## K Nearest Neighbors Model for a Regression Problem

In this notebook, we use the K Nearest Neighbors method to build a regressor to predict the __log_votes__ field of our review dataset (that is very similar to the final project dataset).


1. Reading the dataset
2. Exploratory data analysis and missing value imputation
3. Stop word removal and stemming
4. Scaling numerical fields
5. Splitting the training dataset into training and validation
6. Computing Bag of Words features
7. Fitting the regression model
    * Find more details on the KNN Regressor here: https://scikit-learn.org/stable/modules/generated/sklearn.neighbors.KNeighborsRegressor.html
8. Checking model performance on the validation dataset
9. Trying different K values
10. Ideas for improvement

Overall dataset schema:
* __reviewText:__ Text of the review
* __summary:__ Summary of the review
* __verified:__ Whether the purchase was verified (True or False)
* __time:__ UNIX timestamp for the review
* __rating:__ Rating of the review
* __log_votes:__ Logarithm-adjusted votes log(1+votes). *This field is a processed version of the votes field. People can click on the "helpful" button when they find a customer review helpful. This increases the vote by 1. __log_votes__ is calculated like this log(1+votes). This formulation helps us get a smaller range for votes.*


### 1. Reading the dataset

We will use the __pandas__ library to read our dataset.

In [None]:
import pandas as pd

df = pd.read_csv('../../data/examples/NLP-REVIEW-DATA-REGRESSION.csv')

print('The shape of the dataset is:', df.shape)

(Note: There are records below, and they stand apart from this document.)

-- ==== Sys2Proof/Machine/Scratch.lean ====
section
/-!
DEFINITION. Scratchpads: the order of scheduled accesses within a pair, grants, conflicts, and the access at the port
(R127–R133, R144). A granted operation waits at its port until the port performs it.
-/

namespace Sys2Proof.Machine

open Sys2Proof

/-- The key of word `w` of scratchpad `x`. -/
def padKey (x w : Nat) : Nat := 32768 * x + w

def Pair.word (q : Pair) (key : Nat) : BitVec 16 := tget q.pads 0 key
def Pair.setWord (q : Pair) (key : Nat) (v : BitVec 16) : Pair := { q with pads := tput q.pads 0 key v }

/-- Profile codes (R160) and the scratchpad read latency L (Table 3-10). -/
def lp60 : Nat := 0x0600
def lp61 : Nat := 0x0601
def spLatency (profile : Nat) : Nat := if profile = lp61 then 2 else 3

/-- The other fold of a pair. -/
def otherFold (f : Nat) : Nat := if f % 2 = 0 then f + 1 else f - 1

/-- Whether a fold's use map marks a slot for scratchpad `k` (R129). -/
def Fold.marks (f : Fold) (slot k : Nat) : Bool :=
  let w := f.sideAt slot
  (w.spa.kind.isSome && w.spa.spx == k) || (w.spb.kind.isSome && w.spb.spx == k)

/-- Whether a fold has performed every access to `k` that its use map marks in slots 0 to t − 1 of the ecycle, or has
arrived. -/
def State.padBehind (s : State) (g k t : Nat) : Bool :=
  let x := s.fold g
  x.seq.arrived ||
    (List.range t).all (fun u => !(x.marks u k) ||
      ((decide (u < x.seq.slot) || (u == x.seq.slot && x.seq.ended)) &&
        !((s.pair (pairOf g)).port.any (fun a => a.fold == g && a.pad == k && a.slot == u))))

/-- The access an operation field asks for, sampled from the step bus of the slot (R83, R84). -/
def Fold.spAccess (f : Fold) (n : Nat) (b : Bool) (latency : Nat) : Option SpAccess :=
  let w := f.sideNow.sp b
  let bus := f.seq.bus
  match w.kind with
  | none => none
  | some op =>
    let g := (busGroup bus w.ag).toNat % 32768
    let cnt := if op = .wide then 16 else 2 ^ w.wid
    some {
      fold := n, b := b, op := op, pad := w.spx, addr := g - g % cnt, n := cnt,
      data := if op.writes then (List.range cnt).map (fun k => busGroup bus (w.dg + k)) else [],
      slot := f.seq.slot, due := f.seq.slot + latency, rg := if op = .wide then 0 else w.rg }

/-- The operations on pad `k` of the slot in which fold `f` stands that are not yet granted, of both folds, in the order
of R132. `none` where one of them must wait: the order of R129 does not hold, or the other fold is not yet ready at
that slot. -/
def State.padCandidates (s : State) (q k t : Nat) : Option (List SpAccess) :=
  let lat := match (s.fold (2 * q)).pasture with
    | some p => spLatency (s.pas p).comp.profile
    | none => 3
  let side (n : Nat) : Option (List SpAccess) :=
    let x := s.fold n
    if !(x.marks t k) || x.seq.arrived || decide (t < x.seq.slot) || (x.seq.slot == t && x.seq.ended) then some []
    else if x.seq.slot != t || !x.seq.prepared then none
    else
      let one (b : Bool) := match x.spAccess n b lat with
        | some a => if a.pad == k && !(x.seq.issued.contains (b2n b)) then [a] else []
        | none => []
      some (one false ++ one true)
  if s.padBehind (2 * q) k t && s.padBehind (2 * q + 1) k t then
    match side (2 * q), side (2 * q + 1) with
    | some a, some b => some (a ++ b)
    | _, _ => none
  else none

/-- Whether two accesses touch a common word. -/
def SpAccess.meets (a b : SpAccess) : Bool := decide (a.addr < b.addr + b.n) && decide (b.addr < a.addr + a.n)

/-- The write-class operations of a slot that touch a word another one of them touches (R133). -/
def conflicts (l : List SpAccess) : List SpAccess :=
  l.filter (fun a => a.op.writes && l.any (fun b => b.op.writes && (a.fold != b.fold || a.b != b.b) && a.meets b))

/-- Field bits of a SCRATCH_WRITE_CONFLICT report (Table 7-13). -/
def conflictFields (l : List SpAccess) : Nat :=
  (List.range 4).foldl (fun n i =>
    if l.any (fun a => 2 * (a.fold % 2) + b2n a.b == i) then n + 2 ^ i else n) 0

/-- Grant the operations of pad `k` at slot `t` that lie in the row served next: every operation of that row, of either
fold or field, waits at the port. Two write-class operations on one word fault the pasture and neither is performed. -/
def State.grantPad (s : State) (q k t : Nat) : State :=
  match s.padCandidates q k t with
  | none | some [] => s
  | some (a :: r) =>
    let row := (a :: r).filter (fun b => b.addr / 16 == a.addr / 16)
    let bad := conflicts row
    if bad.isEmpty then
      let s := row.foldl (fun s b => s.modSeq b.fold (fun x => { x with issued := b2n b.b :: x.issued })) s
      s.modPair q (fun x => { x with port := x.port ++ row })
    else
      match (s.fold a.fold).pasture with
      | none => s
      | some p => s.faultReported p {
          status := 0x0607, unit := q, slot := t, index := k, fields := conflictFields bad, dir := false,
          valid := true, ecycle := (s.pas p).stat.ecycle }

/-- The words an access leaves in its row, after the reads of the same access (R84, R128). -/
def Pair.write (q : Pair) (a : SpAccess) : Pair :=
  (List.range a.n).foldl (fun q i =>
    let key := padKey a.pad (a.addr + i)
    let old := q.word key
    let d := a.data.getD i 0
    match a.op with
    | .wr => q.setWord key d
    | .set => q.setWord key (old ||| d)
    | .clr => q.setWord key (old &&& ~~~d)
    | _ => q) q

/-- One port access: the oldest waiting operation of pad `k` and every operation of its slot in its row. Reads see the
words before the writes; each read result is due on its groups; each word a write touches enters the undo log. -/
def State.performPad (s : State) (q k : Nat) : State :=
  let port := (s.pair q).port
  match port.find? (fun a => a.pad == k) with
  | none => s
  | some h =>
    let mine (a : SpAccess) : Bool := a.pad == k && a.slot == h.slot && a.addr / 16 == h.addr / 16
    let grp := port.filter mine
    let before := s.pair q
    let s := s.modPair q (fun x => { x with port := x.port.filter (fun a => !(mine a)) })
    let s := grp.foldl (fun s a =>
      if a.op.writes then s
      else s.modSeq a.fold (fun x => { x with spDue := x.spDue ++ (List.range a.n).map (fun i =>
        { slot := a.due, group := a.rg + i, word := before.word (padKey k (a.addr + i)) }) })) s
    grp.foldl (fun s a =>
      if a.op.writes then
        let s := match (s.fold a.fold).pasture with
          | some p => (List.range a.n).foldl (fun (s : State) i =>
              s.undoPad p q (padKey k (a.addr + i)) ((s.pair q).word (padKey k (a.addr + i)))) s
          | none => s
        s.modPair q (fun x => x.write a)
      else s) s

end Sys2Proof.Machine
end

Let's look at the first 10 rows of the dataset. As we can see the __log_votes__ field is numeric, so we build a regression model.

In [None]:
df.head(10)

### 2. Exploratory data analysis and missing value imputation

Let's look at the range and distribution of __log_votes__.

In [None]:
df["log_votes"].min()

In [None]:
df["log_votes"].max()

In [None]:
%matplotlib inline
import matplotlib.pyplot as plt

df["log_votes"].plot.hist()
plt.show()

We can check the number of missing values for each columm below.

In [None]:
print(df.isna().sum())

Let's fill-in the missing values for __reviewText__ below. We will just use the placeholder "Missing" here.

In [None]:
df["reviewText"].fillna("Missing", inplace=True)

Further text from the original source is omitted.